In December 2016, the Fourth Circuit Court of Appeals ruled on two officers’ First Amendment challenge to their department’s social media policy and subsequent disciplinary actions taken against them.
The speech at issue was off-duty Facebook postings by officers Liverman and Richards complaining about rookies with insufficient experience being promoted and the lack of leadership that fostered these decisions. Most of those who liked or commented on the posts were current or former officers.
On the chief’s orders, the two officers were disciplined for violating a provision of the department’s social media policy which stated,
Negative comments on the internal operations of the Bureau, or specific conduct of supervisors or peers that impacts the public’s perception of the department is not protected by the First Amendment free speech clause…
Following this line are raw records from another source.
-- ==== Sys2Proof/Machine/Seq.lean ====
section
/-! DEFINITION. The timetable sequencer's shared operations (R197 to R205, R226, R227): unit queues, issue, token counters,
messages between cores (R203, R219), completion, and what ends a section. -/

namespace Sys2Proof.Machine

/-! ### Unit queues (R197, R198) -/

/-- The queue of a unit: 0 MOVER, 1 ARRAY, 2 WRITE, 3 ENGINE, 4 VECTOR, 5 NET. -/
def Core.queue (k : Core) : Nat → List QItem
  | 0 => k.qMover | 1 => k.qArray | 2 => k.qWrite | 3 => k.qEngine | 4 => k.qVector | 5 => k.qNet | _ => []

/-- Replace a unit's queue. -/
def Core.setQueue (k : Core) (u : Nat) (q : List QItem) : Core :=
  match u with
  | 0 => { k with qMover := q } | 1 => { k with qArray := q } | 2 => { k with qWrite := q }
  | 3 => { k with qEngine := q } | 4 => { k with qVector := q } | 5 => { k with qNet := q } | _ => k

/-- Every entry of the units in a mask has completed. -/
def Core.unitsDone (k : Core) (mask : Nat) : Bool := (List.range 6).all fun u => !bit mask u || (k.queue u).isEmpty

/-- Nothing is in flight on the core: units, fix-ups and watch samples (R148, R355). -/
def Core.allDone (k : Core) : Bool := k.unitsDone 63 && k.fixups.isEmpty && k.watch.isEmpty

/-- BUSY of the engine follows its queue (R161). -/
def State.engineBusy (s : State) (c : Nat) : State :=
  let b := b2n (!(s.core c).qEngine.isEmpty)
  if s.fget .ENGINE_STATUS_BUSY c = b then s else s.fset .ENGINE_STATUS_BUSY b c

/-- Put an entry into a unit's queue. -/
def State.enqueue (s : State) (c u : Nat) (it : QItem) : State :=
  (s.modCore c fun k => k.setQueue u (k.queue u ++ [it])).engineBusy c

/-- The core has halted (R150). -/
def State.halted (s : State) (c : Nat) : Bool := s.seqState c = 5

/-- The sequencer may issue: it runs a section, nothing holds it, and the attempt has not stopped (R198, R359). -/
def State.canIssue (s : State) (c : Nat) : Bool :=
  let st := s.seqState c
  s.clockOn c false && (st = 1 || st = 3 || st = 4) && (s.core c).hold.isNone && !(st = 1 && s.job.stopped)

/-! ### Token counters (R200 to R202) -/

/-- The end of an epilogue or restore section: its last entry has issued and every unit is done (R226, R227). -/
def State.sectionEnd (s : State) (c : Nat) : State :=
  let k := s.core c
  match k.hdr with
  | none => s
  | some h =>
    let next := s.fget .SEQ_ENTRY_NEXT c
    let st := s.seqState c
    if k.hold.isNone ∧ k.allDone ∧ ((st = 3 ∧ h.restore ≤ next) ∨ (st = 4 ∧ h.entryCount ≤ next)) then
      { s.fset .SEQ_STATUS_STATE 0 c with job := { s.job with epilogue := s.job.epilogue.filter (· ≠ c) } }
    else s

/-- Entry number of a signal that no entry of the receiving core raised (DESIGN CHOICE, assumption 99). -/
def noEntry : Nat := 0xFFFFFFFF

/-- A counter takes `n`; a sum beyond 65,535 stays there and raises TOKEN_OVF (R201), as entry `no` (R240). -/
def State.tokenPut (s : State) (c t n no : Nat) : State :=
  let v := s.fget .TOKEN_COUNT c t + n
  if 65535 < v then (s.fset .TOKEN_COUNT 65535 c t).halt .tokenOvf c no
  else s.fset .TOKEN_COUNT v c t

/-- The entry that was issued last: what holds issue. -/
def State.lastIssued (s : State) (c : Nat) : Nat := s.fget .SEQ_ENTRY_NEXT c - 1

/-- A WAIT_TOKEN that holds issue tests its counter, and subtracts where it can end (R201, R202); a section whose last
entry it was ends with it. (DEDUCED, assumption 26.) -/
def State.endWait (s : State) (c : Nat) : State :=
  match (s.core c).hold with
  | some (.wait f m) =>
    let v := s.fget .TOKEN_COUNT c f.token
    if v < f.count ∨ s.halted c then s else
    let s := if f.keep then s else s.fset .TOKEN_COUNT (v - f.count) c f.token
    let s := (s.modCore c fun k => { k with hold := none }).fset .SEQ_STATUS_WAITING 0 c
    (if m.csig then s.tokenPut c m.ctoken 1 (s.lastIssued c) else s).sectionEnd c
  | _ => s

/-- Add to a counter; a WAIT_TOKEN pending on the core then tests (R202). (DEDUCED, assumption 26.) -/
def State.tokenAdd (s : State) (c t n : Nat) (no : Nat := noEntry) : State := (s.tokenPut c t n no).endWait c

/-- The completion signal of entry `no` (R199, R206). -/
def State.csignal (s : State) (c : Nat) (m : Cmn) (no : Nat) : State := if m.csig then s.tokenAdd c m.ctoken 1 no else s

/-- The plan runs on core `c`. -/
def State.hasPlan (s : State) (c : Nat) : Bool := (s.core c).hdr.isSome

/-- A signal reaches core `dst` of this module, whatever section it runs (R202). -/
def State.signalCore (s : State) (dst t n : Nat) : State := if s.hasPlan dst then s.tokenAdd dst t n else s

/-! ### Writing module memory from a core (R19, R247, R283) -/

/-- A write of memory sets the ready words it touches (R283). -/
def State.noteReady (s : State) (a n : Nat) : State :=
  let x := s.exch
  if !x.loaded ∨ n = 0 ∨ !s.running ∨ a + n ≤ x.readyBase ∨ x.readyBase + 131072 ≤ a then s else
  let lo := (max a x.readyBase - x.readyBase) / 32
  let hi := (min (a + n) (x.readyBase + 131072) - 1 - x.readyBase) / 32
  let new := ((List.range (hi - lo + 1)).map (· + lo)).filter fun c => c ∉ x.ready
  if new = [] then s else
  { s.fset .EXCH_STATUS_READY_CORES (x.ready.length + new.length) with exch := { x with ready := x.ready ++ new } }

/-- Bytes of a result page's user area and of the stage area it is copied from (R401, R403). -/
def userBytes : Nat := 4032

/-- An epilogue write into the result stage area leaves the User bytes of the page undefined (R403): free values.
(DESIGN CHOICE, assumption 50.) -/
def State.stageHook (s : State) (a n : Nat) : State :=
  let st := s.job.host.stage
  if s.fget .COMMIT_STATUS_PHASE ≠ 5 ∨ st = 0 ∨ n = 0 ∨ a + n ≤ st ∨ st + userBytes ≤ a then s else
  let p := s.fget .RESULT_LATEST_PAGE
  let (i, s) := s.draw userBytes
  let user := (List.range userBytes).map fun k => BitVec.ofNat 8 (Config.freeNat (i + k))
  { s with host := { s.host with pages := s.host.pages.put p ((s.host.pages.get p []).take 64 ++ user) } }

/-- A core's write of memory that raises no fault of its own. -/
def State.coreWrite (s : State) (c a : Nat) (bs : List Byte) : State :=
  ((s.writeMem a bs (some c)).noteReady a bs.length).stageHook a bs.length

/-! ### Messages (R203, R219) -/

/-- Bytes that a message occupies in the holding buffer. -/
def Msg.size (m : Msg) : Nat := m.data.length

/-- Two messages come from one source. -/
def Msg.sameSource (a b : Msg) : Bool := a.loc = b.loc && a.srcCore = b.srcCore && (a.loc || a.srcMod = b.srcMod)

/-- This module's fabric address (R320). -/
def State.address (s : State) : Nat := s.dval 0x6000 1 0xFFFF

/-- A fabric address is this module's own; 0xFFFF is none (R320). -/
def State.isOwn (s : State) (a : Nat) : Bool := a = s.address && a ≠ 0xFFFF

/-- The message matches a RECV by channel and source (R219), `own` telling this module's address: a source on this module
is one, by LOCAL or by its address. -/
def Msg.matches (m : Msg) (own : Nat → Bool) (f : RecvF) : Bool :=
  !m.isSignal && m.channel = f.channel && m.srcCore = f.score && m.loc = (f.loc || own f.smod) && (m.loc || m.srcMod = f.smod)

/-- What stays of a message that is written: its arrival signal, if it has one. -/
def Msg.arrival (m : Msg) : List Msg := if m.dsig then [{ m with data := [], isSignal := true, count := 1 }] else []

/-- A list of waiting messages with `m` replaced by its arrival signal. -/
def toArrival (m : Msg) : List Msg → List Msg
  | [] => []
  | x :: r => if x = m then m.arrival ++ r else x :: toArrival m r

/-- Signals that no earlier unwritten message of their source precedes (R203), `seen` unwritten ones before the list: what
stays, and the signals. -/
def splitSignals (seen : List Msg) : List Msg → List Msg × List Msg
  | [] => ([], [])
  | m :: r =>
    if m.isSignal then
      let x := splitSignals seen r
      if seen.any (·.sameSource m) then (m :: x.1, x.2) else (x.1, m :: x.2)
    else
      let x := splitSignals (m :: seen) r
      (m :: x.1, x.2)

/-- Apply the signals whose turn has come (R203). -/
def State.releaseSignals (s : State) (dst : Nat) : State :=
  let k := s.core dst
  let h := splitSignals [] k.holding
  let b := splitSignals (k.holding.filter (!·.isSignal)) k.backlog
  if h.2 = [] ∧ b.2 = [] then s else
  (h.2 ++ b.2).foldl (fun s m => s.tokenAdd dst m.dtoken m.count)
    (s.modCore dst fun k => { k with holding := h.1, backlog := b.1 })

/-- Write a message to its RECV: the entry is marked and the data written; then `sig` deals with its arrival signal, and the
message is delivered for a NOC tap (R386). -/
def State.writeMsg (s : State) (dst : Nat) (it : QItem) (f : RecvF) (m : Msg) (sig : State → State) : State :=
  if (f.len + 1) * 32 < m.size then s.halt .msgLength dst it.no else
  let s := s.modCore dst fun k => { k with qNet := k.qNet.map fun x => if x.no = it.no then { x with sent := true } else x }
  if f.dstMem then
    let a := s.effAddr ⟨f.dst / 2 ^ 40, f.dst % 2 ^ 40⟩
    match s.writeFault a m.size with
    | some e => s.halt e dst it.no
    | none => (sig (s.coreWrite dst a m.data)).snooped ⟨1, dst, m.channel, 0⟩ a none m.data
  else
    let a := f.dst % 2 ^ 19
    if inLarder a m.size then
      (sig (s.modCore dst fun k => { k with larder := k.larder.writeBytes a m.data })).snooped ⟨1, dst, m.channel, 0⟩ a none m.data
    else s.halt .operandAlign dst it.no

/-- The oldest RECV that a message matches and no message has met. -/
def Core.recvFor (k : Core) (own : Nat → Bool) (m : Msg) : Option (QItem × RecvF) :=
  k.qNet.findSome? fun it => match it.entry with
    | .recv f => if !it.sent && m.matches own f then some (it, f) else none
    | _ => none

/-- Bytes in the holding buffer. -/
def Core.held (k : Core) : Nat := (k.holding.map Msg.size).foldl (· + ·) 0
The court ruled this provision was an unconstitutionally overbroad prior restraint on protected speech -- describing it as “a virtual blanket prohibition on all speech critical of the government” that could encompass protected speech about matters of “public concern” such as whether the department enforced the law effectively and fairly and whether its procedures and tactics best protected and served the community.
The City of Petersburg and the chief argued that a “public concern” provision sufficiently narrowed the “negative comments” provision by specifying,
Officers may comment on issues of public concern (as opposed to personal grievances) so long as the comments do not disrupt the workforce, interfere with important working relationships or efficient work flow, or undermine public confidence in the officer. The instances must be judged on a case-by-case basis.
But the court concluded this language did not salvage the unconstitutional overbreadth of the social media policy taken as a whole. Accordingly, the department’s social media policy could not be used as a management or disciplinary mechanism.
What departments need to understand
First, the legal test applied to a social media policy’s prior restraint on free speech is stricter than the test applied to disciplinary action taken after specific speech.
In United States v. National Treasury Employees Union, the Supreme Court held that the government faces a greater burden when it attempts to restrict speech prospectively because that chills potential speech before it happens versus addressing an isolated incident. To justify regulating future speech:
The Government must show that the interests of both potential audiences and a vast group of present and future employees in a broad range of present and future expression are outweighed by that expression’s “necessary impact on the actual operation” of the Government. [Citation omitted.] Further, the government “must demonstrate that the recited harms are real, not merely conjectural,” and that the regulation will in fact alleviate these harms in a direct and material way.
The Fourth Circuit found that the interests of present and future officers and their potential audiences in the matters Liverman and Richards commented on were “manifestly significant.” The court also held that, apart from generalized allegations of budding divisiveness, the department presented no evidence of any material disruption arising from Liverman’s, Richards’ or any other officer’s comments.
Second, the Fourth Circuit held that the chief did not have qualified immunity for damages the two officers incurred as a result of the disciplinary action. Qualified immunity shields government officials whose actions are ultimately ruled illegal but who could have reasonably believed they were acting lawfully under existing law. The Fourth Circuit found the right against prior restraint on speech as sweeping as the “negative comments” provision was “clearly established and then some.”
Examine social media policies
If a department’s social media policy is not patently unconstitutional, Liverman does nothing to change the test applied to disciplinary action taken after an officer’s online speech. That test is three-pronged:
1. Does the speech address a matter of public concern (as opposed to a personal grievance)?
2. Did the officer speak as a private citizen rather than as part of her job duties or function? (On-duty versus off-duty is not dispositive of this question.)
3. If one and two above, does the officer’s interest in the speech outweigh the department’s critical mission need for order, discipline, unity, community trust and cooperation?
Most reported decisions in cases addressing only the subsequent discipline of a public employee for speech, rather than the prior restraint of such speech, have ruled for the employing government agency.
Consider revising social media policies
While, the Liverman decision is only binding in federal courts in the Fourth Circuit, it may be looked to as guidance by other state and federal courts. A review of departmental social media policies in light of the decision would be prudent.
Departments and officers have an interest in officers feeling free to express legitimate concerns while balancing law enforcement’s critical mission of public safety and the need for order, discipline, unity and community trust and cooperation to accomplish that mission.
Social media policies should be developed that address these sometimes competing interests. They should not be developed to obscure departmental transparency or accountability on matters of public concern or to provide a mechanism for retaliating against legitimate criticism or dissent.
Officers need to think before they click. They might want to ask if they wouldn’t be better served voicing a particular expression in a private social or family setting for catharsis and commiseration or within the department in pursuit of positive change rather than publishing it on a global billboard.